# who is kahr's parent company?



## hideit (Oct 3, 2007)

at shootingindustry.com
they list the number of pistols sold in 2004 and 2005 by caliber group
but anyway the question is
which one is Kahr associated with?


----------



## Baldy (Jun 21, 2006)

Here's the group that owns Kahr.
http://www.saeilo-smi.com/greeting.html


----------



## neophyte (Aug 13, 2007)

good find; thanks 'Baldy'


----------



## Baldy (Jun 21, 2006)

Your welcome.:smt033


----------



## babs (Nov 30, 2007)

On their website they show this shot for die-casted products...

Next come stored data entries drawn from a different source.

/-- The run of a network ends. -/
theorem State.stopNet_off (hoff : s.traceOn = false) (hsnap : ∀ c ∈ (s.net k).cores, (s.core c).snapWait = 0) :
    State.KeepsBut [.nets, .cores, .ctr, .snap] s (s.stopNet k) ∧ ((s.stopNet k).net k).running = false ∧
      ((s.stopNet k).net k).halting = 0 ∧ ((s.stopNet k).net k).step = (s.net k).step ∧ State.NetsBut [k] s (s.stopNet k) := by
  have hstop : s.stopNet k = ((s.net k).cores.foldl State.stopCore s).modNet k fun n => { n with
      running := false, halting := 0, phase := 0, tickHeld := false, quiescent := false, held := false
      source := n.nextSource.getD n.source, nextSource := none, stretchFrom := 0, migrateFrom := 0 } := rfl
  have hcores := State.stopCores_off _ hoff hsnap
  have hnet := State.net_congr hcores.nets_eq
  rw [hstop, State.modNet_def, State.net_setNet_self, hnet]
  exact ⟨by simpa using hcores.mono (by decide), rfl, rfl, rfl,
    fun j hj => by rw [State.net_setNet_ne _ _ _ _ (by simpa using hj), hnet]⟩

/-- HALT_RUN of a halted network. -/
theorem haltRun_halted (hready : s.Ready m.val 0x24 e) (hk : k = cmdNet e.cmd) (himage : (s.net k).image ≠ 0)
    (hshed : (s.net k).shed = false) (hrun : (s.net k).running = false) :
    ∃ t, exec (.haltRun m) s = .next t ∧ s.Completes t m.val e codeDone 0 [1] ∧ State.KeepsBut mailParts s t := by
  have hexec := exec_haltRun hready hk himage hshed
  rw [if_pos (by simp [hrun])] at hexec
  exact ⟨_, hexec, hready.finishes rfl rfl rfl rfl, State.keepsBut_complete_off hready.traceOn_eq⟩

theorem State.parkHalt_keeps {i : Nat} : State.KeepsBut [.mbox, .nets] s (s.parkHalt i e k) := by
  simp [State.parkHalt, State.park]

theorem State.net_parkHalt {i : Nat} (j : Nat) :
    (s.parkHalt i e k).net j = if j = k then { s.net k with halting := i + 1 } else s.net j := State.net_setNet _ _ _ _

/-- What is asked of a network that halts is as it was. -/
theorem State.parkHalt_over {i : Nat} : ((s.parkHalt i e k).net k).cores = (s.net k).cores ∧
    ((s.parkHalt i e k).net k).running = (s.net k).running ∧ (s.parkHalt i e k).core = s.core ∧
    (s.parkHalt i e k).migrating k = s.migrating k := by
  have hnet : (s.parkHalt i e k).net k = { s.net k with halting := i + 1 } := (State.net_parkHalt k).trans (if_pos rfl)
  have hsector : (s.parkHalt i e k).sector = s.sector := rfl
  exact ⟨by rw [hnet], by rw [hnet], rfl, by rw [State.migrating, hnet, hsector, State.migrating]⟩

/-- HALT_RUN of a network that has not ended its step on every core, or of which a core migrates. -/
theorem haltRun_waits (hready : s.Ready m.val 0x24 e) (hk : k = cmdNet e.cmd) (himage : (s.net k).image ≠ 0)
    (hshed : (s.net k).shed = false) (hrun : (s.net k).running = true)
    (hgoes : ((s.net k).cores.all fun c => (s.core c).stepOver) = false ∨ s.migrating k = true) :
    ∃ t, exec (.haltRun m) s = .next t ∧ t.Executing m.val e ∧ t.net k = { s.net k with halting := m.val + 1 } ∧
      State.NetsBut [k] s t ∧ State.KeepsBut [.mbox, .nets] s t := by
  have hexec := exec_haltRun hready hk himage hshed
  obtain ⟨hcores, -, hcore, hmig⟩ := State.parkHalt_over (s := s) (i := m.val) (e := e) (k := k)
  have hstays : (s.parkHalt m.val e k).haltCheck k = s.parkHalt m.val e k :=
    State.haltCheck_waits (by rwa [hcores, hcore, hmig])
  rw [if_neg (by simp [hrun]), hstays] at hexec
  exact ⟨_, hexec, State.executing_park hready, (State.net_parkHalt k).trans (if_pos rfl),
    fun j hj => (State.net_parkHalt j).trans (if_neg (by simpa using hj)), State.parkHalt_keeps⟩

That middle piece is distinctively the "trap-door" cover that holds the ball-ramp clutch assembly.. on a harley davidson big-twin transmission... I know 'em all too well.. Amazing how these companies get around.


----------



## gixxerw1 (Feb 27, 2008)

Another interesting fact about Kahr arms is the owner in ma facility is named moon his father started the mooneys church.
One of my shooting buddies is the service manager there so if you guys have any questions i can get them answered pretty quick. I have an older 1997 Kahr K40 wilson combat demo gun.


----------



## curmudgeon8 (Oct 14, 2008)

gixxerw1 said:


> Another interesting fact about Kahr arms is the owner in ma facility is named moon his father started the mooneys church.
> One of my shooting buddies is the service manager there so if you guys have any questions i can get them answered pretty quick. I have an older 1997 Kahr K40 wilson combat demo gun.


Thx for the offer. See my thread "Kahr P9 light strikes".
I called Kahr, they took message and said someone would call me back in 1-2 days. 10/15 or 10/16/08. :watching:


----------